- Film poster
- Directed by: K. Vijaya Bhaskar
- Written by: Screenplay: K. Vijaya Bhaskar Story & Dialogues: Trivikram Srinivas
- Produced by: D. Suresh Babu
- Starring: Venkatesh Katrina Kaif
- Cinematography: Sameer Reddy
- Edited by: A. Sreekar Prasad
- Music by: Koti
- Production company: Suresh Productions
- Release date: 18 February 2004;
- Running time: 155 minutes
- Country: India
- Language: Telugu

= Malliswari (2004 film) =

2004 Telugu film by K. Vijaya Bhaskar

Malliswari is a 2004 Indian Telugu-language romantic comedy film directed by K. Vijaya Bhaskar and produced by D. Suresh Babu under Suresh Productions. The script was co-written by Vijaya Bhaskar and Trivikram Srinivas. It stars Venkatesh and Katrina Kaif (in the titular role, marking her Telugu debut), with music composed by Koti. The film follows Malliswari, a young heiress on the run from her scheming relatives, who finds an unlikely protector in a desperate bachelor, Prasad.

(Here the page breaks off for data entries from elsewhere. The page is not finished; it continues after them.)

/-- One item crosses the channel's FIFO (R116, R241): the source side writes it, the banks swap, and the destination
side reads it. -/
def dmaItem (k prio : Nat) (q : State × List (Word × Bool)) (ws : List (Word × Bool)) : State × List (Word × Bool) :=
  let n := ws.length
  let s1 := (ws.zipIdx).foldl (fun s e =>
    fifoWrite s k (eccEnc e.1.1) (e.2 = 0) (e.2 + 1 = n) (n - 1) prio e.1.2 (s.time.tick % 256)) q.1
  let s2 := setFifo s1 k (fifoSwap (fifo s1 k))
  (List.range n).foldl (fun r _ =>
    let t := fifoRead r.1 k 0
    (t.1, r.2 ++ (t.2.elim [] (fun w => [(w.w, w.pois)])))) (s2, q.2)

/-- A descriptor's bytes cross the channel's FIFO: in the items of a STREAM destination, else word by word
(notes/assumptions/170). -/
def dmaThrough (s : State) (c ilen prio : Nat) (b : List (Byte × Bool)) : State × List (Byte × Bool) :=
  let q := (itemsOf ilen (b.length / 8 + 2) (bytesWords ((b.length + 7) / 8) b)).foldl (dmaItem (dmaFifo c) prio) (s, [])
  (q.1, (wordsBytes q.2).take b.length)

/-- The stop of a channel (R241). -/
def dmaStop (c : Nat) : Nat := if c < 8 then 102 else 103

/-! ### Control SRAM by bytes -/

/-- The base address of control SRAM. -/
def sramBase : Nat := 0x10000000

/-- Bytes of control SRAM from byte offset `a`, `n` words of it at most, with poison marks. -/
def sramReadBytes : Nat → Nat → Nat → State → State × List (Byte × Bool)
  | 0, _, _, s => (s, [])
  | fuel + 1, a, n, s =>
    if n = 0 then (s, [])
    else
      let r := sramRead s (a / 8) 1 0
      let k := min n (8 - a % 8)
      let q := sramReadBytes fuel (a + k) (n - k) r.1
      (q.1, (((leBytes 8 r.2.1.toNat).map (fun b => (b, r.2.2))).drop (a % 8)).take k ++ q.2)

/-- Writes bytes to control SRAM: each word is merged and stored; poisoned bytes make stored poison
(R233, R247). -/
def sramWriteBytes : Nat → Nat → List (Byte × Bool) → State → State
  | 0, _, _, s => s
  | fuel + 1, a, b, s =>
    if b.isEmpty then s
    else
      let k := min b.length (8 - a % 8)
      let old := (leBytes 8 (eccData (sramCode s (a / 8))).toNat).map (fun x => (x, k < 8 && isPoison (eccJudge (sramCode s (a / 8)))))
      let w := (bytesWords 1 (old.take (a % 8) ++ b.take k ++ old.drop (a % 8 + k))).headD (0, false)
      sramWriteBytes fuel (a + k) (b.drop k) (sramPut s (a / 8) (gEnc w))

/-- A span of addresses lies in control SRAM. -/
def inSram (a n : Nat) : Bool := sramBase ≤ a && a + n ≤ sramBase + 0x400000

/-- A span of addresses lies in the GDDR7 window's usable part. -/
def inGddr (s : State) (a n : Nat) : Bool := 0x1000000000 ≤ a && gUsable s (a - 0x1000000000) n

/-- A span that a master other than the configuration and scrub controllers may not touch (R294): the image
store ever, the staging buffer for a write while a load is STAGING or WRITING. -/
def storeDenied (s : State) (a n : Nat) (wr : Bool) : Bool :=
  let b := fget s CFG_STAGE_BASE 0
  let ph := fget s CFG_LOAD_STAT_PHASE 0
  b != 0 && ((b + 0x4000000 < a + n && a < b + 0x8000000) ||
    (wr && (ph = 1 || ph = 2) && b < a + n && a < b + 0x4000000))

/-- Some granule of a span of SRAM is secret (R339). -/
def spanSecret (s : State) (a n : Nat) : Bool :=
  (List.range 64).any (fun g => sramSecret s (g * 65536) && sramBase + g * 65536 < a + n && a < sramBase + g * 65536 + 65536)

/-! ### Descriptors (R242) -/

/-- Fields of a descriptor. -/
def dOwn (d : Nat) : Bool := nbits d 255 1 = 1
/-- IRQ. -/
def dIrq (d : Nat) : Bool := nbits d 254 1 = 1
/-- SKIND. -/
def dSK (d : Nat) : Nat := nbits d 245 3
/-- DKIND. -/
def dDK (d : Nat) : Nat := nbits d 242 3
/-- LEN. -/
def dLen (d : Nat) : Nat := nbits d 192 32
/-- SADDR. -/
def dSA (d : Nat) : Nat := nbits d 128 64
/-- DADDR. -/
def dDA (d : Nat) : Nat := nbits d 64 64

/-- The pairs of R241. -/
def dPairOk (s d : Nat) : Bool :=
  if s = 0 then d = 1 || d = 2 || d = 3 || d = 4 || d = 6
  else if s = 1 then d = 0 || d = 2 || d = 6
  else if s = 2 then d = 0 || d = 1
  else if s = 3 then d = 0
  else if s = 4 then d = 0
  else s = 5 && (d = 0 || d = 1 || d = 2)

/-- A descriptor that R241 and R242 allow. -/
def dOk (d : Nat) : Bool :=
  dOwn d && nbits d 252 1 = 0 && nbits d 240 2 = 0 && nbits d 37 27 = 0 && dPairOk (dSK d) (dDK d) && dLen d != 0 &&
    ((dSK d != 4 && dDK d != 4) || dLen d % 8 = 0) && (dDK d != 6 || (64 ≤ dLen d && dLen d ≤ 9216)) &&
    (dDK d != 3 || (dDA d % 256 = 0 && dLen d % 256 = 0)) && (dSK d != 5 || dDA d % 16 = 0)

/-! ### Sources -/

/-- What a source delivers: the bytes, and a status other than OK that stopped it. -/
structure DmaSrc where
  b : List (Byte × Bool)
  st : Nat
  deriving DecidableEq, Repr

/-- Flash bytes from an address. -/
def flashBytes (s : State) (a n : Nat) : List Byte := (List.range n).map (fun i => smGet 0xFF s.flash (a + i))

/-- Reads up to `n` words from the channel's inlet (R243), with a record word before each item where `irec` asks for it:
it may be the last word of one descriptor, and the item then goes on in the next. Swaps that are due come first. -/
def streamTake (c : Nat) (irec : Bool) : Nat → State → State × List (Word × Bool)
  | 0, s => (s, [])
  | n + 1, s0 =>
    let s := fifoFreeSwap s0 (dmaFifo c)
    let x := dmaCh s c
    match fifoHead s (dmaFifo c) with
    | none => (s, [])
    | some (_, st, i, _) =>
      if irec && st && !x.noted then
        let w := BitVec.ofNat 64 ((i.words.length - 1) % 64 + i.prio % 8 * 256 + (if i.poison then 2048 else 0))
        let q := streamTake c irec n (setDmaCh s c { x with noted := true })
        (q.1, (w, false) :: q.2)
      else
        let r := fifoRead s (dmaFifo c) 0
        let q := streamTake c irec n (setDmaCh r.1 c { dmaCh r.1 c with noted := false })
        (q.1, (r.2.elim [] (fun w => [(w.w, w.pois)])) ++ q.2)

/-- Takes whole frames of CONTROL flow `f` while the next one fits (R243): each is read from its cells, the record and
the frame padded to 16 bytes; an uncorrectable one drops (R223). -/
def qflowTake (f : Nat) : Nat → Nat → State → State × List (Byte × Bool)
  | 0, _, s => (s, [])
  | fuel + 1, room, s =>
    let x := flow s f
    match x.q with
    | [] => (s, [])
    | h :: _ =>
      let n := 16 + (h.data.length + 15) / 16 * 16
      if x.dtype = 3 && flowOpen x && n ≤ room then
        let r := frameRead s h.cells 0 n
        if r.2.bad then (qmBufferUe r.1 f, [])
        else
          let y := flow r.1 f
          let s1 := qmPop (setFlow r.1 f { y with deqF := add64 y.deqF 1, deqB := add64 y.deqB h.data.length }) f
          let q := qflowTake f fuel (room - n) s1
          (q.1, r.2.b.map (fun y => (y, false)) ++ q.2)
      else (s, [])

/-- Reads the source of a descriptor, but for STREAM, for `n` bytes (R243, R246, R339). `ext` is what host memory gives;
`pois` that host or flash data came poisoned. -/
def dmaSource (s : State) (d n : Nat) (ext : List Byte) (pois : Bool) : State × DmaSrc :=
  let k := dSK d
  let a := dSA d
  if k = 0 then
    if storeDenied s a n false then (s, ⟨[], 4⟩)
    else if inGddr s a n then
      let q := gReadBytes (n / 128 + 2) (a - 0x1000000000) n s
      (q.1, ⟨q.2, 0⟩)
    else (s, ⟨[], 3⟩)
  else if k = 1 then
    if !inSram a n then (s, ⟨[], 3⟩)
    else if spanSecret s a n then (s, ⟨[], 4⟩)
    else
      let q := sramReadBytes (n / 8 + 2) (a - sramBase) n s
      (q.1, ⟨q.2, 0⟩)
  else if k = 2 then (s, ⟨((ext ++ List.replicate (n - ext.length) 0).take n).map (fun b => (b, pois)), 0⟩)
  else if k = 3 then (s, ⟨(flashBytes s a n).map (fun b => (b, pois)), 0⟩)
  else
    let f := nbits d 23 14
    let q := qflowTake f ((flow s f).q.length + 1) n s
    (q.1, ⟨q.2, 0⟩)

/-! ### Destinations -/

/-- Hands items to the channel's stop for injection. -/
def dmaOut (s : State) (c : Nat) (l : List OutItem) : State :=
  let x := dmaCh s c
  setDmaCh s c { x with out := x.out ++ l, since := if x.out.isEmpty then s.time.now else x.since }

/-- Bytes to GDDR7 at address `a`. -/
def dmaDestGddr (s : State) (a : Nat) (b : List (Byte × Bool)) : State × Nat :=
  if storeDenied s a b.length true then (s, 4)
  else if inGddr s a b.length then (gWriteBytes (b.length / 128 + 2) (a - 0x1000000000) b s, 0)
  else (s, 3)

/-- Bytes to control SRAM at address `a`. -/
def dmaDestSram (s : State) (a : Nat) (b : List (Byte × Bool)) : State × Nat :=
  if !inSram a b.length then (s, 3)
  else if spanSecret s a b.length then (s, 4)
  else (sramWriteBytes (b.length / 8 + 2) (a - sramBase) b s, 0)

/-- Bytes to configuration flash at address `a`. -/
def dmaDestFlash (s : State) (a : Nat) (b : List (Byte × Bool)) : State × Nat :=
  ({ s with flash := (b.zipIdx).foldl (fun m e => smSet 0xFF (a + e.2) e.1.1 m) s.flash }, 0)

/-- Words to a cabinet's inbound FIFO, by the address field of the descriptor. -/
def dmaDestFifo (s : State) (c d : Nat) (b : List (Byte × Bool)) : State × Nat :=
  let l := nbits d 15 7
  if 96 ≤ l then (s, 3)
  else if fgetB s CAB_STATE_FENCED (physOf s l) then (s, 6)
  else
    (dmaOut s c ((itemsOf (nbits d 0 6) (b.length / 8 + 1) (bytesWords (b.length / 8) b)).map (fun w =>
      ⟨fget s SPN_SYS_DEVNUM 0, physOf s l, l, nbits d 12 3, nbits d 9 3, w⟩)), 0)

Released on 18 February 2004, Malliswari was a commercial success. It won two Nandi Awards for Best Home Viewing Feature Film and Best Dialogue Writer. It was later remade in Kannada as Kodagana Koli Nungitha (2008).

== Plot ==
Malliswari is the heiress of Raja of Mirzapur. Her deceased father wrote in his will that she would inherit the property worth ₹750 crore after she becomes major at the age of 21. The entire property is under the control of Bhavani Shankar, who wants to inherit the entire property by killing her. As he hatches the plans to eliminate Malliswari, she is sent to her uncle's in Visakhapatnam as a normal girl so that she can live with anonymity. Prasad works as a bank accountant in Andhra Bank there. He is a bachelor who has been continuously seeking for marriage alliance for the past seven years, and is growing increasingly desperate. He accidentally meets Malliswari and falls deeply in love with her. Malliswari is traced by the goons there and they start running after her. Prasad escorts her and drops her safely in Hyderabad. The rest of the story describes what happens next and the eventual conclusion of the plot.

==Cast==

- Venkatesh as Tathineni Veera Venkata Vara Prasad aka Pellikani Prasad, an unmarried bank employee
- Katrina Kaif as Malliswari, Princess of Mirzapuram who disguises as a maid
- Kota Srinivasa Rao as Bhavani Shankar
- Brahmanandam as Balu
- Sunil as Padmanabham "Paddu"
- Naresh as Prasad's elder brother
- Tanikella Bharani as Murthy
- M. S. Narayana as Krishnaveni's husband (Cameo)
- Dharmavarapu Subrahmanyam as Bank Manager Shankar Rao
- Mallikarjuna Rao as Prasad's paternal uncle
- M. Balaiah as Ram Mohan Rao (Malliswari's grandfather)
- Ahuti Prasad as Malliswari's paternal uncle
- Chalapati Rao as Raghav Rao
- Banerjee as an assassin to kill Malliswari
- Raghunatha Reddy as Police Officer
- C. V. L. Narasimha Rao as Lawyer
- Devadas Kanakala as Lawyer
- Prabhu as Bobby (Bhavani Shankar's son)
- Chittajalu Lakshmipati as Ice Cream vendor
- Chitram Srinu as Peon Seenu
- Sarika Ramachandra Rao as Auto Driver
- Gundu Sudarshan as Marriage Broker
- Gautam Raju as Cashier Subba Rao
- Chitti Babu as Vegetable Vendor
- Bandla Ganesh as Drunker
- Smita as an assassin to kill Malliswari
- Hema as Krishnaveni
- Rajya Lakshmi as Prasad's sister-in-law
- Rajitha as Murthy's wife
- Shanoor Sana as Malliswari's paternal aunty
- Uma as Lakshmi
- Padma Jayanth as Bhavani Shankar's wife
- Priyanka
- Master Rohit as Siddharth (boy in the library)
- Baby Greeshma as Dolly
- Gajala as Monalisa (Cameo)

== Production ==

K. Vijaya Bhaskar scripted the film form an original story given by Trivikram Srinivas, who also provided the dialogue. The film was reportedly inspired by the 1953 film Roman Holiday. Cinematography and editing are performed by Sameer Reddy and A. Sreekar Prasad respectively.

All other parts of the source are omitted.